Stored items
┌──

/-! ### sendReply -/

@[simp] theorem State.voices_sendReply (s : State) (tag type : Byte) (a : Answer) : (s.sendReply tag type a).voices = s.voices := rfl
@[simp] theorem State.alc_sendReply (s : State) (tag type : Byte) (a : Answer) : (s.sendReply tag type a).alc = s.alc := rfl
@[simp] theorem State.signals_sendReply (s : State) (tag type : Byte) (a : Answer) : (s.sendReply tag type a).signals = s.signals := rfl
@[simp] theorem State.clips_sendReply (s : State) (tag type : Byte) (a : Answer) : (s.sendReply tag type a).clips = s.clips := rfl
@[simp] theorem State.sectors_sendReply (s : State) (tag type : Byte) (a : Answer) : (s.sendReply tag type a).sectors = s.sectors := rfl
@[simp] theorem State.mem_sendReply (s : State) (tag type : Byte) (a : Answer) : (s.sendReply tag type a).mem = s.mem := rfl
@[simp] theorem State.op_sendReply (s : State) (tag type : Byte) (a : Answer) : (s.sendReply tag type a).op = s.op := rfl
@[simp] theorem State.coldWait_sendReply (s : State) (tag type : Byte) (a : Answer) : (s.sendReply tag type a).coldWait = s.coldWait := rfl
@[simp] theorem State.cues_sendReply (s : State) (tag type : Byte) (a : Answer) : (s.sendReply tag type a).cues = s.cues := rfl
@[simp] theorem State.lanes_sendReply (s : State) (tag type : Byte) (a : Answer) : (s.sendReply tag type a).lanes = s.lanes := rfl
@[simp] theorem State.trg_sendReply (s : State) (tag type : Byte) (a : Answer) : (s.sendReply tag type a).trg = s.trg := rfl
@[simp] theorem State.out_sendReply (s : State) (tag type : Byte) (a : Answer) : (s.sendReply tag type a).out = s.out := rfl
@[simp] theorem State.progress_sendReply (s : State) (tag type : Byte) (a : Answer) : (s.sendReply tag type a).progress = s.progress := rfl
@[simp] theorem State.evq_sendReply (s : State) (tag type : Byte) (a : Answer) : (s.sendReply tag type a).evq = s.evq := rfl
@[simp] theorem State.lnk_sendReply (s : State) (tag type : Byte) (a : Answer) : (s.sendReply tag type a).lnk = { s.lnk with reply := some ⟨tag, replyType type, a.status, a.data⟩ } := rfl
@[simp] theorem State.autostart_sendReply (s : State) (tag type : Byte) (a : Answer) : (s.sendReply tag type a).autostart = s.autostart := rfl
@[simp] theorem State.loadDue_sendReply (s : State) (tag type : Byte) (a : Answer) : (s.sendReply tag type a).loadDue = s.loadDue := rfl
@[simp] theorem State.autostartDue_sendReply (s : State) (tag type : Byte) (a : Answer) : (s.sendReply tag type a).autostartDue = s.autostartDue := rfl
@[simp] theorem State.nrst_sendReply (s : State) (tag type : Byte) (a : Answer) : (s.sendReply tag type a).nrst = s.nrst := rfl
@[simp] theorem State.power_sendReply (s : State) (tag type : Byte) (a : Answer) : (s.sendReply tag type a).power = s.power := rfl
@[simp] theorem State.damage_sendReply (s : State) (tag type : Byte) (a : Answer) : (s.sendReply tag type a).damage = s.damage := rfl
@[simp] theorem State.openings_sendReply (s : State) (tag type : Byte) (a : Answer) : (s.sendReply tag type a).openings = s.openings := rfl
@[simp] theorem State.pending_sendReply (s : State) (tag type : Byte) (a : Answer) : (s.sendReply tag type a).pending = s.pending := rfl
@[simp] theorem State.voice_sendReply (s : State) (tag type : Byte) (a : Answer) (v' : Fin 16) : (s.sendReply tag type a).voice v' = s.voice v' := rfl
@[simp] theorem State.lane_sendReply (s : State) (tag type : Byte) (a : Answer) (l' : Fin 4) : (s.sendReply tag type a).lane l' = s.lane l' := rfl
@[simp] theorem State.clip_sendReply (s : State) (tag type : Byte) (a : Answer) (c' : Fin 64) : (s.sendReply tag type a).clip c' = s.clip c' := rfl
@[simp] theorem State.binding_sendReply (s : State) (tag type : Byte) (a : Answer) (b' : Fin 32) : (s.sendReply tag type a).binding b' = s.binding b' := rfl

/-- The sectors' use counts after a claim of a clip has changed (R50). -/
theorem State.get_sectors_changeClaim (s : State) (f : Nat → Nat) (c : Fin 64) (i : Fin 128) :
    (s.changeClaim f c).sectors.get i = match (s.clip c).record with
      | none => s.sectors.get i
      | some r => if r.touches i = true then { s.sectors.get i with useCount := f (s.sectors.get i).useCount }
          else s.sectors.get i := by
  cases h : (s.clip c).record with
  | none => simp [State.changeClaim, h]
  | some r => simp [State.changeClaim, h, changeUse]

/-- The tallies after one is raised (R156). -/
theorem State.evq_raise (s : State) (t : Tally) :
    (s.raise t).evq = { s.evq with tallies := s.evq.tallies.set t.index (min 65535 (s.evq.tallies.get t.index + 1)) } :=
  rfl

end Sys2Proof.Machine
end

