-- ==== Sys2Proof/Tests/Slice0.lean ====
section
/-! SUPPORT. Tests: ill-formed commands the check refuses, worked examples of the spec, and for each statement concrete
states and operands that meet its hypotheses, clause by clause. -/

namespace Sys2Proof.Tests

set_option Elab.async false

open Sys2Proof.Machine

/-! ### Small states -/

/-- The part after loading a blank setup area, as far as the tests need it. -/
def ready : State :=
  { State.reset with
    loadDue := false
    lnk := { Lnk.cold with rx := .hunting }
    trg := { Trg.cold with rx := .hunting } }

/-- A clip of 100 S8 samples in sector 2, and one of 3,000 S16 samples with a FORWARD loop in sector 5. -/
def clipA : ClipRecord :=
  { base := 8192, count := 100, format := .s8, loopMode := .none, loop := none, step := 4096, release := none }
def clipB : ClipRecord :=
  { base := 20480, count := 3000, format := .s16, loopMode := .forward, loop := some ⟨1, 2000⟩, step := 2000
    release := some ⟨4, .x8⟩ }

/-- `ready` with the two clips in places 3 and 4. -/
def clipped : State :=
  { ready with
    clips := (ready.clips.set 3 ⟨some clipA, 0⟩).set 4 ⟨some clipB, 0⟩
    mem := [(8192, 100), (8193, 50), (8194, 0x80), (20480, 1), (20481, 7)] }

/-- A start of clip 3 that sounds. -/
def sounding : Sounding :=
  { clip := 3, pos := 4096, direction := .forward, step := 4096, loopMode := .none, loops := 0, exit := false
    level := 4095, ramp := none, release := none, pan := 7, priority := 2, group := 0, noteEnd := true, owner := .link }

/-- A start order for clip 3 as VOICE PLAY carries it, and as the part reads it. -/
def orderWire : OrderWire :=
  { clip := 3, priority := 5, group := 0, step := 0, level := 4000, pan := 9, loopCount := 0, releaseRate := 0
    releaseScale := 9, flags := 2, rampTarget := 0, rampRate := 0, rampScale := 0, rampMode := 0, rampNotify := 0 }
def order : StartOrder :=
  { clip := 3, priority := 5, group := 0, step := 0, level := 4000, pan := 9, loopCount := 0, release := none
    reverse := false, noteEnd := true, ramp := none }

/-- A successor for clip 4 in group 2. -/
def successor : Successor := ⟨{ order with clip := 4, group := 2 }, 7, .lane 3⟩

/-- `clipped` with one voice, V5, in a state of generation 7. -/
def oneVoice (b : VoiceBody) : State :=
  { clipped with voices := clipped.voices.set 5 ⟨7, b⟩, alc := ⟨[5], false, none⟩ }

/-- `clipped` with every voice in one state of generation 7, V0 the oldest. -/
def allIn (b : VoiceBody) : State :=
  { clipped with voices := Table.const 16 ⟨7, b⟩, alc := ⟨allVoices, false, none⟩ }

/-- A cue block with link 9 and nothing else set. -/
def block (op : CueOp) : CueBlock := { op, last := false, pause := false, note := false, link := 9, quiet := 0 }

/-- A lane that waits at slot 8, and one that is PAUSED there. -/
def waitingLane (w : Wait) : Lane := { Lane.cold with state := .waiting, slot := some 8, origin := some .link, wait := some w }
def pausedLane : Lane := { Lane.cold with state := .paused, slot := some 8, origin := some .link, notice := some ⟨.pause, 1, 8⟩ }
def starvedLane : Lane := { Lane.cold with state := .starved, slot := some 8, origin := some .link }
def faultedLane : Lane := { Lane.cold with state := .faulted, slot := some 8, fault := some (.runaway, 8) }
def runningLane : Lane := { Lane.cold with state := .running, slot := some 8, origin := some .link }
def quietLane : Lane := { Lane.cold with notice := some ⟨.runEnd, 1, 8⟩, origin := some .link }

/-- A retry of `order` for L2 that stands between its question and its answer. -/
def asked (standing : Bool) (s : State) : State := { s with alc := { s.alc with retry := some ⟨2, order, standing⟩ } }

/-- A state with one lane context, L2, and a block at slot 8. -/
def oneLane (x : Lane) (b : CueBlock) (s : State) : State := (s.setLane 2 x).setCue 8 (some b)
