-- ==== Sys2Proof/Machine/TypesUnits.lean ====
section
/-! DEFINITION. State of the engines, ports and units outside the cores (spec/08 to 19). A structure's field
defaults are its values after a reset of class P. -/

namespace Sys2Proof.Machine
open Sys2Proof

/-! ### Hearth (spec/08) -/

/-- R208: a coefficient set; every value is the signed Q15 integer, SHIFT 0-7. -/
structure CoefSet where
  b : List Int := [0, 0, 0, 0]
  a : List Int := [0, 0, 0]
  shift : Nat := 0
  outMin : Int := -32768
  outMax : Int := 32767
  upper : Int := 32767
deriving DecidableEq, Repr

/-- R213: a pending sample: its value, its acceptance time, its place in the evaluation order (the REFCLK tick of the
acceptance that took the place), and whether it was
accepted with a backlog of 800 or more. -/
structure Sample where
  u : Int
  accepted : Time80
  order : Nat
  delayed : Bool
deriving DecidableEq, Repr

/-- R207, R218: a Hearth slot: configuration, state and status. -/
structure Slot where
  inUse : Bool := false
  suite : Nat := 0
  order3 : Bool := false
  regions : Nat := 0
  timer : Bool := false
  errMode : Bool := false
  schedSrc : Bool := false
  srcPoint : Nat := 0
  schedPoint : Nat := 0
  setpoint : Int := 0
  hyst : Int := 0
  destPoint : Nat := 0
  toPoint : Bool := false
  toQueue : Bool := false
  destQueue : Nat := 0
  yInit : Int := 0
  timerPeriod : Nat := 0
  timerPhase : Nat := 0
  sets : List CoefSet := List.replicate 8 {}
  x : List Int := [0, 0, 0]
  y : List Int := [0, 0, 0]
  region : Nat := 0
  pending : Option Sample := none
  asSeen : Bool := false
  qsSeen : Bool := false
  clamped : Bool := false
  evals : Nat := 0
  delayed : Nat := 0
  replaced : Nat := 0
  drops : Nat := 0
  swaps : Nat := 0
  lastTrigger : Option Nat := none
deriving DecidableEq, Repr

/-- Log 28 (DESIGN CHOICE). -/
structure Hearth where
  slots : Table Slot := []
deriving DecidableEq, Repr

/-! ### Cellar and Fusebox (spec/15) -/

/-- A slot of the Cellar (R338 to R346). `gen` is the slot's present generation. -/
structure Key where
  present : Bool := false
  gen : Nat := 1
  suite : Nat := 0
  attr : BitVec 16 := 0
  secret : List Byte := []
  parent : BitVec 32 := 0
  depth : Nat := 0
  usesLeft : Nat := 0
  created : Time80 := t0
deriving DecidableEq, Repr

/-- A posted KEY request (R116): its issuing context, ticket, operation and the 8 words of its block. -/
structure KeyReq where
  ctx : Nat
  suite : Nat
  ticket : Nat
  op : Nat
  words : List (BitVec 64)
  order : Nat
deriving DecidableEq, Repr

/-- Log 2 (DESIGN CHOICE), 28 (DESIGN CHOICE). -/
structure Cellar where
  keys : Table Key := []
  freed : List Nat := []
  fresh : Nat := 0x40
  reqs : List KeyReq := []
  accepts : Nat := 0
  served : Table Nat := []
  tamperMode : Nat := 2
  tamperParent : BitVec 32 := 0
  pairAuth : BitVec 32 := 0
  lifecycle : Nat := 0
  hasRoot : Bool := false
  secretValid : Bool := false
  fuseMarginal : Bool := false
  antiroll : Nat := 0
  vendorHash : Option (List (BitVec 32)) := none
  ident : List (BitVec 32) := [0, 0, 0, 0]
  deviceSecret : List (BitVec 32) := []
  wiped : Bool := false
  flashKeys : Table Key := []
deriving DecidableEq, Repr

/-- R352: the 256 fuse words (an unlisted word is unprogrammed) and, per word, the bits that read differently at
the two margins. Log 3 (DESIGN CHOICE). -/
structure Fusebox where
  words : Table (BitVec 32) := []
  marginal : Table (BitVec 32) := []
deriving DecidableEq, Repr

/-! ### Attic and scrubber (spec/16) -/

/-- R359: an event on its way to the Attic. -/
structure Event where
  suite : Nat
  sev : Nat
  code : Nat
  time : Time80
  clamped : Bool := false
  fromTask : Option Nat := none
  ctx : Option Nat := none
  source : BitVec 64
  payload : List (BitVec 64)
deriving DecidableEq, Repr

/-- R359: a record of a partition and its slot there; records stand in ascending SEQ. -/
structure Record where
  seq : Nat
  slot : Nat
  ev : Event
  restored : Bool := false
  copied : Bool := false
deriving DecidableEq, Repr

structure Partition where
  records : List Record := []
  nextSeq : Nat := 1
  dropped : Nat := 0
deriving DecidableEq, Repr

/-- Log 28 (DESIGN CHOICE). -/
structure Attic where
  parts : Table Partition := []
  flight : List Event := []
  taskEvents : List Event := []
  lostSince : Nat := 0
  persistSev : Nat := 4
  persistEn : Bool := true
  flushMs : Nat := 100
  flushDue : Nat := 0
  flash : List Record := []
  records : Nat := 0
  inFlightLost : Nat := 0
  flushFails : Nat := 0
  sbe : Nat := 0
  uncorrectable : Nat := 0
  overwritten : Nat := 0
  lastUeAddr : Nat := 0
  lastUeKind : Nat := 0
  scrubInterval : Nat := 20
  scrubStop : Bool := false
  scrubLine : Nat := 0
  scrubDue : Nat := 0
  cycleTick : Nat := 0
  lastCycleS : Nat := 0
deriving DecidableEq, Repr

/-! ### Field ports and the port switch (spec/10) -/

/-- R245: the configuration of a field port. -/
structure PortCfg where
  mode : Nat := 0
  allow2v4 : Bool := false
  master : Bool := false
  eee : Bool := false
  pauseTx : Bool := false
  pauseRx : Bool := false
  tagEgress : Bool := false
  pvid : Nat := 1
  maxFrame : Nat := 1522
  pauseQueue : Nat := 0
  pauseQuanta : Nat := 0xFFFF
  pseMode : Nat := 0
  classMax : Nat := 0
  classFixed : Nat := 0
  pwrPrio : Nat := 0
  rail : Bool := false
  senseMohm : Nat := 0
  statsQueue : Nat := 0
  endpointMac : Nat := 0
deriving DecidableEq, Repr

/-- R248: the class of a frame in an egress buffer. -/
inductive EgClass where
  | withdraw | timed | other
deriving DecidableEq, Repr

/-- A frame in an egress buffer. `cyc` names the task key, cycle and commit time of a timed or withdraw frame. -/
structure EgFrame where
  id : Nat
  cls : EgClass
  frame : Frame
  cyc : Option (Nat × Nat × Time80) := none
  started : Bool := false
deriving DecidableEq, Repr

/-- R251: a port's power sourcing state, in code order. -/
inductive PseState where
  | off | detecting | classifying | waitBudget | powered | backoff | noPd
deriving DecidableEq, Repr

/-- A port of the port switch, 0-191 field ports: configuration, status (R251), counters (R254), egress. -/
structure Port where
  cfg : PortCfg := {}
  link : Nat := 0
  level2v4 : Bool := false
  isMaster : Bool := false
  eeeOn : Bool := false
  lpi : Bool := false
  pausedUntil : Option Nat := none
  pausing : Bool := false
  pauseDue : Nat := 0
  pse : PseState := .off
  pseClass : Nat := 0
  pseStatus : Status := { cls := .done, reason := .none }
  pseDue : Nat := 0
  granted : Bool := false
  denied : Bool := false
  currentMa : Nat := 0
  powerMw : Nat := 0
  sqi : Nat := 0
  halfRx : BitVec 32 := 0
  halfTx : BitVec 32 := 0
  rx : Table Nat := []
  tx : Table Nat := []
  halfDue : Nat := 0
  halfPending : Bool := false
  egress : List EgFrame := []
  lastFrameTick : Option Nat := none
  pauseSent : Option Nat := none
  gate : Bool := false
  fedRail : Bool := false
deriving DecidableEq, Repr

/-- R273: the configuration of an uplink or SVC. -/
structure UplinkCfg where
  mode : Nat := 0
  mediumCr : Bool := false
  adv : BitVec 4 := 0
  forcedRate : Nat := 0
  fecAllow : BitVec 2 := 0
  govEn : Bool := false
  govFloor : Nat := 1
  govCeil : Nat := 4
  svc1000x : Bool := false
  egressQueue : Nat := 0
  rxAdjPs : Int := 0
  txAdjPs : Int := 0
  launchQueue : Nat := 0
deriving DecidableEq, Repr
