/-- R114: disarms a timer. -/
def execTclr (k : Nat) (f : FmtA) (s : State) : Host.Outcome State Fault Refusal :=
  .next (runInsn k (encA 0x43 0x04 f) (fun _ s x =>
    let n := (rget x f.rs1).toNat
    if 4 ≤ n then deviceFault .range else .next s (setTimer x n none)) s)

/-! ### Events (R115) -/

/-- R115, R359: EMIT: the event waits in the room's request port and holds a credit of the context until the Attic takes it. -/
def emitEvent (f : FmtA) (e : Env) (s : State) (x : Ctx) : Did :=
  let a := rget x f.rs1
  let v := rget x f.rs2
  match blockFault e s a 32 with
  | some d => d
  | none =>
    if fld v 3 13 ≠ 0 || fld v 32 32 ≠ 0 then deviceFault .range
    else if x.eventCredits = 0 then (if waitsFor f then .waits s else answer f.rd (stDelayed .credit) 0 0 s x)
    else
      let suite := ctxSuite e.c
      let clamped := suite != 0 && decide (5 < fld v 0 3)
      let ev : Event := { suite, sev := if clamped then 5 else fld v 0 3, code := fld v 16 16, time := now s, clamped
                          fromTask := some (ctxTask e.c), ctx := some e.c, source := unitAddr s .module
                          payload := loadWords s e.u a.toNat 4 }
      let s := correctErrors s (e.u.winBase + a.toNat) 32
      let s := { s with attic := { s.attic with taskEvents := s.attic.taskEvents ++ [ev] } }
      answer f.rd stDone 0 (b2n clamped) s { x with eventCredits := x.eventCredits - 1 }

/-- R115: records an Attic event. -/
def execEmit (k : Nat) (f : FmtA) (s : State) : Host.Outcome State Fault Refusal := .next (runInsn k (encA 0x44 0 f) (emitEvent f) s)

/-! ### Posted requests (R95, R98, R116) -/

/-- R95: the next ticket of a context: 1 to 0xFFFF, then 1 again. -/
def nextTicket (x : Ctx) : Nat := if x.ticket = 0xFFFF then 1 else x.ticket + 1

/-- R95: posts a request that returns a completion item: a ninth outstanding one finds no place. Log 13 (DEDUCED), 28 (DESIGN CHOICE). -/
def postRequest (f : FmtA) (post : State → Nat → State) (s : State) (x : Ctx) : Did :=
  if 8 ≤ x.outstanding then (if waitsFor f then .waits s else answer f.rd (stDelayed .credit) 0 0 s x)
  else
    let n := nextTicket x
    answer f.rd (stDelayed .pending) n 0 (post s n) { x with ticket := n, outstanding := x.outstanding + 1 }

/-- R100: the codes that a tenant may issue. -/
def tenantCode (code : Nat) : Bool := code == 0x04 || code == 0x05 || code == 0x06 || code == 0x0F || code == 0x16

/-- R100: whether a context may issue a configuration code. -/
def mayConfigure (c code : Nat) : Bool :=
  if code = 0x17 then isFoundation c else ctxSuite c == 0 || tenantCode code

/-- R97: the reply queue that a request names is a declared reply queue of the issuing task; 0 names none. One that is not bound is an error
in the program (R93). Log 10 (DESIGN CHOICE). -/
def replyDeclared (s : State) (c rq : Nat) : Bool :=
  rq == 0 || (queueAt s rq).attached.any (fun a => match a.who with | .reply c' _ => c' == c | _ => false)

/-- R98: CFG: the descriptor is copied at issue and posted to the sequencer. The foundation program's first CFG opens the
configuration pass (R101). -/
def configure (f : FmtA) (code : Nat) (e : Env) (s : State) (x : Ctx) : Did :=
  let a := rget x f.rs1
  match blockFault e s a (8 * cfgLen code) with
  | some d => d
  | none =>
    let ws := loadWords s e.u a.toNat (cfgLen code)
    let w1 := ws.getD 1 0
    if fld w1 0 8 ≠ code || fld w1 8 8 ≠ cfgLen code then deviceFault .range
    else if !mayConfigure e.c code then deviceFault .threshold
    else if !bitAt w1 49 && !replyDeclared s e.c (fld w1 32 16) then deviceFault .binding
    else postRequest f (fun s n => { s with seq := { s.seq with
        reqs := s.seq.reqs ++ [{ ctx := e.c, ticket := n, words := ws }]
        passOpen := s.seq.passOpen || (isFoundation e.c && !s.seq.passDone) } })
      (correctErrors s (e.u.winBase + a.toNat) (8 * cfgLen code)) x

/-- R98: posts a configuration request. -/
def execCfg (k : Nat) (code : BitVec 8) (f : FmtA) (s : State) : Host.Outcome State Fault Refusal :=
  .next (runInsn k (encA 0x40 code.toNat f) (configure f code.toNat) s)

/-- R116: whether a handle's suite may be named: it is the issuing suite's, but for suite 0's KGEN, KDESTROY and KINFO. -/
def handleAllowed (suite op : Nat) (h : Nat) : Bool :=
  h / 8192 % 64 == suite || (suite == 0 && (op == 1 || op == 10 || op == 11))

/-- R116: KEY: the request block is copied at issue and posted to the Cellar. -/
def postKey (f : FmtA) (op : Nat) (e : Env) (s : State) (x : Ctx) : Did :=
  let a := rget x f.rs1
  let suite := ctxSuite e.c
  match blockFault e s a 64 with
  | some d => d
  | none =>
    let ws := loadWords s e.u a.toNat 8
    let w0 := ws.getD 0 0
    if !handleAllowed suite op (fld w0 0 32) || ((op == 8 || op == 9) && fld w0 32 32 != 0 && !handleAllowed suite op (fld w0 32 32)) then .denied .threshold
    else if !replyDeclared s e.c (fld (ws.getD 1 0) 16 16) then deviceFault .binding
    else postRequest f (fun s n => { s with cellar := { s.cellar with
        reqs := s.cellar.reqs ++ [{ ctx := e.c, suite, ticket := n, op, words := ws, order := s.cellar.accepts }]
        accepts := s.cellar.accepts + 1 } })
      (correctErrors s (e.u.winBase + a.toNat) 64) x

/-- R116: posts a key request. -/
def execKey (k : Nat) (op : BitVec 8) (f : FmtA) (s : State) : Host.Outcome State Fault Refusal :=
  .next (runInsn k (encA 0x45 op.toNat f) (postKey f op.toNat) s)

/-! ### Hearth samples and breakpoints (R119, R120) -/

/-- R119, R212: HSUB; only a TASK slot takes it. -/
def submitSample (f : FmtA) (e : Env) (s : State) (x : Ctx) : Did :=
  let n := (rget x f.rs1).toNat
  if 4096 ≤ n then deviceFault .range
  else if !(taskAt s e.c).desc.slotList.contains n || (slotAt s n).suite != ctxSuite e.c || !(slotAt s n).inUse || (slotAt s n).timer then .denied .binding
  else
    let r := acceptSample s n (q15 (rget x f.rs2))
    answer f.rd (if r.delayed then stDelayed .engine else stDone) 0 (b2n r.replaced) r.s x

/-- R119: submits a sample to a Hearth slot. -/
def execHsub (k : Nat) (f : FmtA) (s : State) : Host.Outcome State Fault Refusal := .next (runInsn k (encA 0x46 0 f) (submitSample f) s)

/-- R120: the words of a TRACE item: w1 to w31, a0 to a3 sign-extended, PC and `sr.steps`. Log 15 (DEDUCED). -/
def traceWords (x : Ctx) : List (BitVec 64) :=
  x.w.toList.drop 1 ++ x.a.toList.map (fun a => a.signExtend 64) ++ [x.pc.setWidth 64, BitVec.ofNat 64 x.steps]

/-- The engine unit that puts TRACE items: the commit collector. -/
def tracePart : Part := { cls := 5, inst := 8 }

/-- R120, R151: an armed breakpoint posts the context to the debug queue; with HOLD the task holds after its commit. -/
def breakpoint (n : Nat) (e : Env) (s : State) (x : Ctx) : Did :=
  let t := taskAt s e.c
  if !t.brkArm.getLsbD n then .next s x
  else
    let s := (putItem s e.u.debugQueue (.engine tracePart) (ctxSuite e.c) 0 0 false (wordBytes (traceWords x))).1
    .next (if t.brkHoldMap.getLsbD n then setTask s e.c (fun t => { t with brkHold := true }) else s) x

/-- R120: a breakpoint. -/
def execBrk (k : Nat) (n lo : BitVec 4) (f : FmtA) (s : State) : Host.Outcome State Fault Refusal :=
  .next (runInsn k (encA 0x47 (16 * n.toNat + lo.toNat) f) (breakpoint n.toNat) s)

end Sys2Proof.Machine
end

└──

## WORK REQUEST
Wherever a line in the records contains the word "inUse", copy that line.

## ANSWER
  inUse : Bool := false
  else if !(taskAt s e.c).desc.slotList.contains n || (slotAt s n).suite != ctxSuite e.c || !(slotAt s n).inUse || (slotAt s n).timer then .denied .binding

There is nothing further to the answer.